Project Better Place was not an electric car company, but rather an electric infrastructure company in the form of charging stations and automated battery swap out stations that utilized robots to change out EV battery packs in five minutes. Better Place bought modified Renault electric vehicles with a battery range of 80 miles, and the goal was to install enough battery-swapping stations to allow a driver to go from Tel Aviv to Eilat, about 200 miles away, with only 15 minutes worth of stops. At its height, A Better Place had a $2.25 billion valuation based around Agassi’s promises.

A Better Place was not just some Israeli hidden secret either. Shai Agassi was all over the news for sometime, appearing on TED talks, being featured in the New York Times, on the cover of Wired Magazine in 2008, and even had a spot on the Colbert Report. All this exposure paid off big time as other nations came calling on Agassi. Demonstration projects were planned in China, Japan, and even the State of Hawaii. Better Place was even at the U.S. Capitol during the 2009 auto industry bailouts – because why bail out GM when you could throw support behind this new industry?

That didn’t happen of course, and when Department of Energy did ­offer loan guarantees to some EV and clean tech startups rolled out, Better Place was not on the list. Why? Agassi’s attitude alienated him from automakers like GM, who showed interested but were turned off by the outspoke CEO. Better Place’s failure to partner with am automaker with a U.S. presence (which Renault doesn’t have) kept it from securing needed funding.

Meanwhile, Better Place was blowing money on obscene pet projects like a GPS navigation system called osCAR that cost some $60 million to develop. Meanwhile, the actual electric cars themselves were doughy, short-ranged, and slow, hardly inspiring the kind of emotion Better Place was hoping for. Charges of cronyism were levied at Agassi, and after failing to get funding from the U.S. Agassi scaled back American and Australian operations, moving back to Isreal to focus on the company’s home market, as well as Denmark. But it was too little, too late.
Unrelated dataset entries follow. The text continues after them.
/-! ## Invariants -/

/-- The machine right after hardware reset is well formed (10_state.md rule R33), and its registers, the
storage and the working state are as that rule says. -/
def Obligations.ResetStateIsWellFormed : Prop :=
  Inv State.reset ∧ State.reset.constructed = false ∧ State.reset.capacity = 0#16 ∧
  State.reset.overwriteEnabled = false ∧ State.reset.cursors = ⟨0#16, 0#16, 0#16, 0#16, 0#16⟩ ∧
  State.reset.work = none ∧ State.reset.storage = []

/-- Every step keeps the well-formed states (10_state.md rule R30), whatever stands on the ports: the
storage stays in canonical form, I1 to I6 hold once constructed, every register is 0 before, and a command
in progress stays as its plan says. -/
def Obligations.StepKeepsInvariants : Prop :=
  ∀ s t : State, Inv s → step s = .next t → Inv t

/-- 60_exceptions.md rule R202 and 20_memory.md rule R57: from a well-formed state no step is a fault or a
refusal: there is no lock-up state, and no index of `C` or more is presented. -/
def Obligations.NoStepStopsTheController : Prop :=
  ∀ s : State, Inv s → Safe s

/-- Every state of a run from hardware reset, whatever words and bytes the host offers, whatever it
withholds, and whenever it drives `rst`, is well formed and safe. -/
def Obligations.ReachableStatesAreSafe : Prop :=
  ∀ s : State, Reachable s → Inv s ∧ Safe s

/-- 10_state.md rule R30: the invariants I1 to I6 hold in every reachable state that is constructed, and
they are exact: for a given `C` every tuple of cursors that satisfies I2 to I6 is reachable. -/
def Obligations.CursorInvariantsAreExact : Prop :=
  (∀ s : State, Reachable s → s.constructed = true →
    (1 ≤ s.capacity.toNat ∧ s.capacity.toNat ≤ 65535) ∧
    (s.head.toNat < s.capacity.toNat ∧ s.tail.toNat < s.capacity.toNat ∧
      s.peekCursor.toNat < s.capacity.toNat) ∧
    s.length.toNat ≤ s.capacity.toNat ∧
    s.tail.toNat = (s.head.toNat + s.length.toNat) % s.capacity.toNat ∧
    s.peekLength.toNat ≤ s.length.toNat ∧
    s.peekCursor.toNat =
      (s.head.toNat + (s.length.toNat - s.peekLength.toNat)) % s.capacity.toNat) ∧
  (∀ (capacity : Idx) (ovw : Bool) (c : Cursors), CursorInv capacity.toNat c →
    ∃ s, Reachable s ∧ s.constructed = true ∧ s.capacity = capacity ∧ s.overwriteEnabled = ovw ∧
      s.cursors = c)

/-- 10_state.md rule R31: the consequences (a) to (f) of the invariants. -/
def Obligations.CursorInvariantConsequences : Prop :=
  ∀ s : State, Inv s → s.constructed = true →
    ((s.head = s.tail ↔ s.length = 0#16 ∨ s.length = s.capacity) ∧
      (s.head = s.tail ∧ s.length ≠ 0#16 ↔ s.length = s.capacity) ∧
      (s.capacity = 1#16 → s.head = 0#16 ∧ s.tail = 0#16)) ∧
    (s.length = 0#16 → s.peekLength = 0#16 ∧ s.peekCursor = s.head ∧ s.head = s.tail) ∧
    ((s.peekLength = s.length ↔ s.length.toNat - s.peekLength.toNat = 0) ∧
      (s.peekLength = s.length → s.peekCursor = s.head)) ∧
    ((s.peekLength = 0#16 → s.peekCursor = s.tail) ∧
      (s.peekLength = 0#16 → s.length = s.capacity →
        s.peekCursor = s.tail ∧ s.tail = s.head ∧
        s.length.toNat - s.peekLength.toNat = s.capacity.toNat)) ∧
    ((∀ j k, j < s.length.toNat → k < s.length.toNat → s.windowCell j = s.windowCell k → j = k) ∧
      (∀ k, k < s.peekLength.toNat →
        (s.peekCursor.toNat + k) % s.capacity.toNat =
          s.windowCell (s.length.toNat - s.peekLength.toNat + k))) ∧
    (∀ a, a < s.capacity.toNat →
      (∃ k, k < s.length.toNat ∧ s.windowCell k = a ∧
        ∀ j, j < s.capacity.toNat - s.length.toNat → (s.tail.toNat + j) % s.capacity.toNat ≠ a) ∨
      (∃ k, k < s.capacity.toNat - s.length.toNat ∧ (s.tail.toNat + k) % s.capacity.toNat = a ∧
        (∀ j, j < s.capacity.toNat - s.length.toNat →
          (s.tail.toNat + j) % s.capacity.toNat = a → j = k) ∧
        ∀ j, j < s.length.toNat → s.windowCell j ≠ a))

/-- 40_common_datapath.md rule R112: the four tests, and the three forms of `is_full` agree. -/
def Obligations.FullAndEmptyTestsAgree : Prop :=
  ∀ s : State, Inv s → s.constructed = true →
    (s.isEmpty = true ↔ s.length.toNat = 0) ∧
    (s.isFull = true ↔ s.head = s.tail ∧ s.length.toNat ≠ 0) ∧
    (s.isPeekEmpty = true ↔ s.peekLength.toNat = 0) ∧
    s.free + s.length.toNat = s.capacity.toNat ∧
    (s.isFull = true ↔ s.length = s.capacity) ∧ (s.isFull = true ↔ s.free = 0) ∧
    (s.capacity = 1#16 → (s.isFull = true ↔ s.length = 1#16))

/-- 70_reset_and_hazards.md rule R234: a run of the producer's and the consumer's commands, in whatever order
they reach the controller, from the hardware-reset state or any other well-formed state with no command in
progress, comes to its end: the last response has been taken, no command is in progress, no word is offered.
The responses taken are one for each command, in the order of the run, and the state at the end may start
another run. -/
def Obligations.RunsEndWithEveryResponseTaken : Prop :=
  (Launch State.reset) ∧
  ∀ (producer consumer cs : List Command) (s : State),
    (∀ c ∈ producer, c.wellFormed = true) → (∀ c ∈ consumer, c.wellFormed = true) →
    Merge producer consumer cs → Launch s →
    ∃ t words, runProgram cs s = .next t ∧ ContextsRun producer consumer s t ∧
      t.runEnded = true ∧ t.cmdReady = true ∧ Launch t ∧
      t.rspLog = s.rspLog ++ s.rsp.toList ++ words ∧
      words.map (fun word => word.extractLsb' 28 4) = cs.map (fun c => c.instr.opcode)
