@[simp] theorem State.takeResponse_peekLength (s : State) :
    (s.takeResponse).peekLength = s.peekLength := rfl

@[simp] theorem State.takeResponse_storage (s : State) :
    (s.takeResponse).storage = s.storage := rfl

@[simp] theorem State.takeResponse_work (s : State) :
    (s.takeResponse).work = s.work := rfl

@[simp] theorem State.takeResponse_rst (s : State) :
    (s.takeResponse).rst = s.rst := rfl

@[simp] theorem State.takeResponse_cmds (s : State) :
    (s.takeResponse).cmds = s.cmds := rfl

@[simp] theorem State.takeResponse_din (s : State) :
    (s.takeResponse).din = s.din := rfl

@[simp] theorem State.takeResponse_rspReady (s : State) :
    (s.takeResponse).rspReady = s.rspReady := rfl

@[simp] theorem State.takeResponse_doutLimit (s : State) :
    (s.takeResponse).doutLimit = s.doutLimit := rfl

@[simp] theorem State.takeResponse_rsp (s : State) :
    (s.takeResponse).rsp = none := rfl

@[simp] theorem State.takeResponse_rspLog (s : State) :
    (s.takeResponse).rspLog = s.rspLog ++ s.rsp.toList := rfl

@[simp] theorem State.takeResponse_dout (s : State) :
    (s.takeResponse).dout = s.dout := rfl

@[simp] theorem State.takeResponse_trace (s : State) :
    (s.takeResponse).trace = s.trace := rfl

/-! ## `hardwareReset` -/

@[simp] theorem State.hardwareReset_constructed (s : State) :
    (s.hardwareReset).constructed = false := rfl

@[simp] theorem State.hardwareReset_capacity (s : State) :
    (s.hardwareReset).capacity = 0#16 := rfl

@[simp] theorem State.hardwareReset_overwriteEnabled (s : State) :
    (s.hardwareReset).overwriteEnabled = false := rfl

@[simp] theorem State.hardwareReset_head (s : State) :
    (s.hardwareReset).head = 0#16 := rfl

@[simp] theorem State.hardwareReset_tail (s : State) :
    (s.hardwareReset).tail = 0#16 := rfl

@[simp] theorem State.hardwareReset_length (s : State) :
    (s.hardwareReset).length = 0#16 := rfl

@[simp] theorem State.hardwareReset_peekCursor (s : State) :
    (s.hardwareReset).peekCursor = 0#16 := rfl

@[simp] theorem State.hardwareReset_peekLength (s : State) :
    (s.hardwareReset).peekLength = 0#16 := rfl

@[simp] theorem State.hardwareReset_storage (s : State) :
    (s.hardwareReset).storage = s.storage := rfl

@[simp] theorem State.hardwareReset_work (s : State) :
    (s.hardwareReset).work = none := rfl

@[simp] theorem State.hardwareReset_rst (s : State) :
    (s.hardwareReset).rst = s.rst := rfl

@[simp] theorem State.hardwareReset_cmds (s : State) :
    (s.hardwareReset).cmds = s.cmds := rfl

@[simp] theorem State.hardwareReset_din (s : State) :
    (s.hardwareReset).din = s.din := rfl

@[simp] theorem State.hardwareReset_rspReady (s : State) :
    (s.hardwareReset).rspReady = s.rspReady := rfl

@[simp] theorem State.hardwareReset_doutLimit (s : State) :
    (s.hardwareReset).doutLimit = s.doutLimit := rfl

@[simp] theorem State.hardwareReset_rsp (s : State) :
    (s.hardwareReset).rsp = none := rfl

@[simp] theorem State.hardwareReset_rspLog (s : State) :
    (s.hardwareReset).rspLog = s.rspLog := rfl

@[simp] theorem State.hardwareReset_dout (s : State) :
    (s.hardwareReset).dout = s.dout := rfl

@[simp] theorem State.hardwareReset_trace (s : State) :
    (s.hardwareReset).trace = s.trace := rfl

/-! ## `offerWord` -/

@[simp] theorem State.offerWord_constructed (s : State) (word : CmdWord) :
    (s.offerWord word).constructed = s.constructed := rfl

@[simp] theorem State.offerWord_capacity (s : State) (word : CmdWord) :
    (s.offerWord word).capacity = s.capacity := rfl

@[simp] theorem State.offerWord_overwriteEnabled (s : State) (word : CmdWord) :
    (s.offerWord word).overwriteEnabled = s.overwriteEnabled := rfl

@[simp] theorem State.offerWord_head (s : State) (word : CmdWord) :
    (s.offerWord word).head = s.head := rfl

@[simp] theorem State.offerWord_tail (s : State) (word : CmdWord) :
    (s.offerWord word).tail = s.tail := rfl

@[simp] theorem State.offerWord_length (s : State) (word : CmdWord) :
    (s.offerWord word).length = s.length := rfl

@[simp] theorem State.offerWord_peekCursor (s : State) (word : CmdWord) :
    (s.offerWord word).peekCursor = s.peekCursor := rfl

@[simp] theorem State.offerWord_peekLength (s : State) (word : CmdWord) :
    (s.offerWord word).peekLength = s.peekLength := rfl

@[simp] theorem State.offerWord_storage (s : State) (word : CmdWord) :
    (s.offerWord word).storage = s.storage := rfl

@[simp] theorem State.offerWord_work (s : State) (word : CmdWord) :
    (s.offerWord word).work = none := rfl

@[simp] theorem State.offerWord_rst (s : State) (word : CmdWord) :
    (s.offerWord word).rst = false := rfl

@[simp] theorem State.offerWord_cmds (s : State) (word : CmdWord) :
    (s.offerWord word).cmds = word :: s.cmds := rfl

@[simp] theorem State.offerWord_din (s : State) (word : CmdWord) :
    (s.offerWord word).din = s.din := rfl

@[simp] theorem State.offerWord_rspReady (s : State) (word : CmdWord) :
    (s.offerWord word).rspReady = s.rspReady := rfl

@[simp] theorem State.offerWord_doutLimit (s : State) (word : CmdWord) :
    (s.offerWord word).doutLimit = s.doutLimit := rfl

@[simp] theorem State.offerWord_rsp (s : State) (word : CmdWord) :
    (s.offerWord word).rsp = none := rfl

@[simp] theorem State.offerWord_rspLog (s : State) (word : CmdWord) :
    (s.offerWord word).rspLog = s.rspLog := rfl

@[simp] theorem State.offerWord_dout (s : State) (word : CmdWord) :
    (s.offerWord word).dout = s.dout := rfl

@[simp] theorem State.offerWord_trace (s : State) (word : CmdWord) :
    (s.offerWord word).trace = s.trace := rfl

/-! ## `accepted` -/

@[simp] theorem State.accepted_constructed (s : State) (rest : List CmdWord) :
    (s.accepted rest).constructed = s.constructed := rfl

@[simp] theorem State.accepted_capacity (s : State) (rest : List CmdWord) :
    (s.accepted rest).capacity = s.capacity := rfl

@[simp] theorem State.accepted_overwriteEnabled (s : State) (rest : List CmdWord) :
    (s.accepted rest).overwriteEnabled = s.overwriteEnabled := rfl

@[simp] theorem State.accepted_head (s : State) (rest : List CmdWord) :
    (s.accepted rest).head = s.head := rfl

@[simp] theorem State.accepted_tail (s : State) (rest : List CmdWord) :
    (s.accepted rest).tail = s.tail := rfl

@[simp] theorem State.accepted_length (s : State) (rest : List CmdWord) :
    (s.accepted rest).length = s.length := rfl

@[simp] theorem State.accepted_peekCursor (s : State) (rest : List CmdWord) :
    (s.accepted rest).peekCursor = s.peekCursor := rfl

@[simp] theorem State.accepted_peekLength (s : State) (rest : List CmdWord) :
    (s.accepted rest).peekLength = s.peekLength := rfl

@[simp] theorem State.accepted_storage (s : State) (rest : List CmdWord) :
    (s.accepted rest).storage = s.storage := rfl

@[simp] theorem State.accepted_work (s : State) (rest : List CmdWord) :
    (s.accepted rest).work = s.work := rfl

@[simp] theorem State.accepted_rst (s : State) (rest : List CmdWord) :
    (s.accepted rest).rst = s.rst := rfl

@[simp] theorem State.accepted_cmds (s : State) (rest : List CmdWord) :
    (s.accepted rest).cmds = rest := rfl

@[simp] theorem State.accepted_din (s : State) (rest : List CmdWord) :
    (s.accepted rest).din = s.din := rfl

@[simp] theorem State.accepted_rspReady (s : State) (rest : List CmdWord) :
    (s.accepted rest).rspReady = s.rspReady := rfl

@[simp] theorem State.accepted_doutLimit (s : State) (rest : List CmdWord) :
    (s.accepted rest).doutLimit = s.doutLimit := rfl

@[simp] theorem State.accepted_rsp (s : State) (rest : List CmdWord) :
    (s.accepted rest).rsp = none := rfl

@[simp] theorem State.accepted_rspLog (s : State) (rest : List CmdWord) :
    (s.accepted rest).rspLog = s.rspLog ++ s.rsp.toList := rfl

@[simp] theorem State.accepted_dout (s : State) (rest : List CmdWord) :
    (s.accepted rest).dout = s.dout := rfl

@[simp] theorem State.accepted_trace (s : State) (rest : List CmdWord) :
    (s.accepted rest).trace = s.trace := rfl

/-! ## `writeCells`: only the storage and the trace change -/

@[simp] theorem State.writeCells_constructed (ws : List (Nat × Byte)) (s : State) :
    (State.writeCells ws s).constructed = s.constructed := by
  induction ws generalizing s with
  | nil => rfl
  | cons w ws ih => obtain ⟨i, b⟩ := w; simp [State.writeCells, ih]

@[simp] theorem State.writeCells_capacity (ws : List (Nat × Byte)) (s : State) :
    (State.writeCells ws s).capacity = s.capacity := by
  induction ws generalizing s with
  | nil => rfl
  | cons w ws ih => obtain ⟨i, b⟩ := w; simp [State.writeCells, ih]

@[simp] theorem State.writeCells_overwriteEnabled (ws : List (Nat × Byte)) (s : State) :
    (State.writeCells ws s).overwriteEnabled = s.overwriteEnabled := by
  induction ws generalizing s with
  | nil => rfl
  | cons w ws ih => obtain ⟨i, b⟩ := w; simp [State.writeCells, ih]

@[simp] theorem State.writeCells_head (ws : List (Nat × Byte)) (s : State) :
    (State.writeCells ws s).head = s.head := by
  induction ws generalizing s with
  | nil => rfl
  | cons w ws ih => obtain ⟨i, b⟩ := w; simp [State.writeCells, ih]

@[simp] theorem State.writeCells_tail (ws : List (Nat × Byte)) (s : State) :
    (State.writeCells ws s).tail = s.tail := by
  induction ws generalizing s with
  | nil => rfl
  | cons w ws ih => obtain ⟨i, b⟩ := w; simp [State.writeCells, ih]

@[simp] theorem State.writeCells_length (ws : List (Nat × Byte)) (s : State) :
    (State.writeCells ws s).length = s.length := by
  induction ws generalizing s with
  | nil => rfl
  | cons w ws ih => obtain ⟨i, b⟩ := w; simp [State.writeCells, ih]

@[simp] theorem State.writeCells_peekCursor (ws : List (Nat × Byte)) (s : State) :
    (State.writeCells ws s).peekCursor = s.peekCursor := by
  induction ws generalizing s with
  | nil => rfl
  | cons w ws ih => obtain ⟨i, b⟩ := w; simp [State.writeCells, ih]
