-- ==== Sys2Proof/Laws/Memory.lean ====
section
/-!
SUPPORT. The laws of the storage: a read after a write, the canonical form, and the runs of writes that
a push performs.
-/

namespace Sys2Proof.Machine

/-! ## One write -/

theorem Memory.read?_write (m : Memory) (a : Nat) (b : Byte) (x : Nat) :
    (m.write a b).read? x = if x = a then some b else m.read? x := by
  induction m with
  | nil => simp [Memory.write, Memory.read?]
  | cons cell m ih =>
    obtain ⟨a', b'⟩ := cell
    by_cases hlt : a < a'
    · by_cases h : x = a <;> simp [Memory.write, Memory.read?, hlt, h]
    · by_cases heq : a = a'
      · subst heq
        by_cases h : x = a <;> simp [Memory.write, Memory.read?, h]
      · have e : Memory.write ((a', b') :: m) a b = (a', b') :: Memory.write m a b := by
          simp [Memory.write, hlt, heq]
        rw [e]
        by_cases h : x = a'
        · have : x ≠ a := fun hx => heq (hx ▸ h)
          simp [Memory.read?, h, Ne.symm heq]
        · simp only [Memory.read?, h, if_false, ih]

@[simp] theorem Memory.read?_write_same (m : Memory) (a : Nat) (b : Byte) :
    (m.write a b).read? a = some b := by simp [Memory.read?_write]

theorem Memory.read?_write_other (m : Memory) {a x : Nat} (b : Byte) (h : x ≠ a) :
    (m.write a b).read? x = m.read? x := by simp [Memory.read?_write, h]

/-- A write adds at most its own cell to those listed. -/
theorem Memory.mem_write {m : Memory} {a : Nat} {b : Byte} {x : Host.Cell} (h : x ∈ m.write a b) :
    x = (a, b) ∨ x ∈ m := by
  induction m with
  | nil => simpa [Memory.write] using h
  | cons cell m ih =>
    obtain ⟨a', b'⟩ := cell
    unfold Memory.write at h
    split_ifs at h with hlt heq
    · simpa using h
    · rcases List.mem_cons.1 h with h | h
      · exact .inl h
      · exact .inr (List.mem_cons_of_mem _ h)
    · rcases List.mem_cons.1 h with h | h
      · exact .inr (h ▸ List.mem_cons_self)
      · exact (ih h).imp id (List.mem_cons_of_mem _)

/-- A write keeps the canonical form. -/
theorem Memory.wf_write {m : Memory} (hm : Memory.wf m) (a : Nat) (b : Byte) :
    Memory.wf (m.write a b) := by
  induction m with
  | nil => simp [Memory.write, Memory.wf]
  | cons cell m ih =>
    obtain ⟨a', b'⟩ := cell
    obtain ⟨hhead, htail⟩ := List.pairwise_cons.1 hm
    unfold Memory.write
    split_ifs with hlt heq
    · refine List.pairwise_cons.2 ⟨fun x hx => ?_, hm⟩
      rcases List.mem_cons.1 hx with rfl | hx
      · exact hlt
      · exact hlt.trans (hhead x hx)
    · exact List.pairwise_cons.2 ⟨fun x hx => heq ▸ hhead x hx, htail⟩
    · refine List.pairwise_cons.2 ⟨fun x hx => ?_, ih htail⟩
      rcases Memory.mem_write hx with rfl | hx
      · simp; omega
      · exact hhead x hx

/-- A cell below every listed one reads as not written. -/
theorem Memory.read?_of_lt {m : Memory} {a : Nat} (h : ∀ x ∈ m, a < x.1) : m.read? a = none := by
  induction m with
  | nil => rfl
  | cons cell m ih =>
    obtain ⟨a', b'⟩ := cell
    have := h (a', b') List.mem_cons_self
    simp [Memory.read?, Nat.ne_of_lt this, ih fun x hx => h x (List.mem_cons_of_mem _ hx)]

/-- Equal memories are equal data: two canonical storages that read alike are the same list. -/
theorem Memory.ext_of_wf {m m' : Memory} (hm : Memory.wf m) (hm' : Memory.wf m')
    (h : ∀ a, m.read? a = m'.read? a) : m = m' := by
  induction m generalizing m' with
  | nil =>
    cases m' with
    | nil => rfl
    | cons cell m' => simpa [Memory.read?] using h cell.1
  | cons cell m ih =>
    obtain ⟨a, b⟩ := cell
    cases m' with
    | nil => simpa [Memory.read?] using h a
    | cons cell' m' =>
      obtain ⟨a', b'⟩ := cell'
      obtain ⟨h1, h2⟩ := List.pairwise_cons.1 hm
      obtain ⟨h1', h2'⟩ := List.pairwise_cons.1 hm'
      have haa : a = a' := by
        rcases Nat.lt_trichotomy a a' with hlt | heq | hgt
        · have := h a
          rw [Memory.read?_of_lt (m := (a', b') :: m')] at this
          · simp [Memory.read?] at this
          · intro x hx
            rcases List.mem_cons.1 hx with rfl | hx
            · exact hlt
            · exact hlt.trans (h1' x hx)
        · exact heq
        · have := h a'
          rw [Memory.read?_of_lt (m := (a, b) :: m)] at this
          · simp [Memory.read?] at this
          · intro x hx
            rcases List.mem_cons.1 hx with rfl | hx
            · exact hgt
            · exact hgt.trans (h1 x hx)
      subst haa
      have hb : b = b' := by simpa [Memory.read?] using h a
      subst hb
      congr 1
      refine ih h2 h2' fun x => ?_
      by_cases hx : x = a
      · subst hx
        rw [Memory.read?_of_lt h1, Memory.read?_of_lt h1']
      · simpa [Memory.read?, hx] using h x

/-! ## The machine's read and write -/

theorem State.memRead_memWrite (s : State) (i : Nat) (b : Byte) (a : Nat) :
    (s.memWrite i b).memRead a = if a = i then b else s.memRead a := by
  unfold State.memRead
  rw [State.memWrite_storage, Memory.read?_write]
  split_ifs <;> rfl

@[simp] theorem State.memRead_memWrite_same (s : State) (i : Nat) (b : Byte) :
    (s.memWrite i b).memRead i = b := by simp [State.memRead_memWrite]

theorem State.memRead_memWrite_other (s : State) {i a : Nat} (b : Byte) (h : a ≠ i) :
    (s.memWrite i b).memRead a = s.memRead a := by simp [State.memRead_memWrite, h]

/-! ## A run of writes -/

/-- The storage after a run of writes keeps the canonical form. -/
theorem State.wf_writeCells {s : State} (hs : Memory.wf s.storage) (ws : List (Nat × Byte)) :
    Memory.wf (State.writeCells ws s).storage := by
  induction ws generalizing s with
  | nil => exact hs
  | cons w ws ih =>
    obtain ⟨i, b⟩ := w
    exact ih (s := s.memWrite i b) (Memory.wf_write hs i b)

/-- A run of writes lists no cell but those written and those listed before. -/
theorem State.mem_writeCells {s : State} {ws : List (Nat × Byte)} {x : Host.Cell}
    (h : x ∈ (State.writeCells ws s).storage) : x ∈ ws ∨ x ∈ s.storage := by
  induction ws generalizing s with
  | nil => exact .inr h
  | cons w ws ih =>
    obtain ⟨i, b⟩ := w
    rcases ih (s := s.memWrite i b) h with h | h
    · exact .inl (List.mem_cons_of_mem _ h)
    · rcases Memory.mem_write h with rfl | h
      · exact .inl List.mem_cons_self
      · exact .inr h

/-- A cell that a run of writes does not name keeps its byte. -/
theorem State.read?_writeCells_other {s : State} {ws : List (Nat × Byte)} {a : Nat}
    (h : a ∉ ws.map Prod.fst) : (State.writeCells ws s).storage.read? a = s.storage.read? a := by
  induction ws generalizing s with
  | nil => rfl
  | cons w ws ih =>
    obtain ⟨i, b⟩ := w
    simp only [List.map_cons, List.mem_cons, not_or] at h
    rw [State.writeCells, ih h.2, State.memWrite_storage, Memory.read?_write_other _ _ h.1]

/-- A cell that a run of writes to distinct cells names holds the byte written to it. -/
theorem State.read?_writeCells_of_mem {s : State} {ws : List (Nat × Byte)} {a : Nat} {b : Byte}
    (hn : (ws.map Prod.fst).Nodup) (h : (a, b) ∈ ws) :
    (State.writeCells ws s).storage.read? a = some b := by
  induction ws generalizing s with
  | nil => cases h
  | cons w ws ih =>
    obtain ⟨i, c⟩ := w
    obtain ⟨hi, hn⟩ := List.nodup_cons.1 hn
    rcases List.mem_cons.1 h with h | h
    · cases h
      rw [State.writeCells, State.read?_writeCells_other hi, State.memWrite_storage,
        Memory.read?_write_same]
    · rw [State.writeCells, ih hn h]

theorem State.memRead_writeCells_other {s : State} {ws : List (Nat × Byte)} {a : Nat}
    (h : a ∉ ws.map Prod.fst) : (State.writeCells ws s).memRead a = s.memRead a := by
  simp [State.memRead, State.read?_writeCells_other h]

theorem State.memRead_writeCells_of_mem {s : State} {ws : List (Nat × Byte)} {a : Nat} {b : Byte}
    (hn : (ws.map Prod.fst).Nodup) (h : (a, b) ∈ ws) :
    (State.writeCells ws s).memRead a = b := by
  simp [State.memRead, State.read?_writeCells_of_mem hn h]

/-- A run of writes stands in the trace in its own order. -/
theorem State.writeCells_trace (ws : List (Nat × Byte)) (s : State) :
    (State.writeCells ws s).trace = s.trace ++ ws.map (fun w => ⟨true, toIdx w.1, w.2⟩) := by
  induction ws generalizing s with
  | nil => simp [State.writeCells]
  | cons w ws ih =>
    obtain ⟨i, b⟩ := w
    simp [State.writeCells, ih]

/-- Two runs of writes, one after the other, are one run. -/
theorem State.writeCells_append (ws ws' : List (Nat × Byte)) (s : State) :
    State.writeCells (ws ++ ws') s = State.writeCells ws' (State.writeCells ws s) := by
  induction ws generalizing s with
  | nil => rfl
  | cons w ws ih =>
    obtain ⟨i, b⟩ := w
    exact ih (s.memWrite i b)

end Sys2Proof.Machine
end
In 2010 A Better Place moved to Israel and opened a visitor center in Tel Aviv complete with test tacks that attracted 100,000 tourists, including U.S. congressmen, senators, and governors. But by January 2012, Better Place was bleeding an estimated $500,000 per day. In the two months that followed, Better Place sold only 100 of their battery-swappable Renault Fluence Z.E. sedans By early 2013, Better Place filed for bankruptcy, and the company sold less than 1,500 EVs, with just 21 operational battery swap stations that have since been shuttered.

Late last year, the remnants of Better Place were sold for just $450,000.

There’s a lot more to this story and it’s absolutely worth reading the whole piece to get an idea of the madness that went on behind the scenes at Better Place. For an idea with so much promise and ambition, it’s a shame things ended the way they did.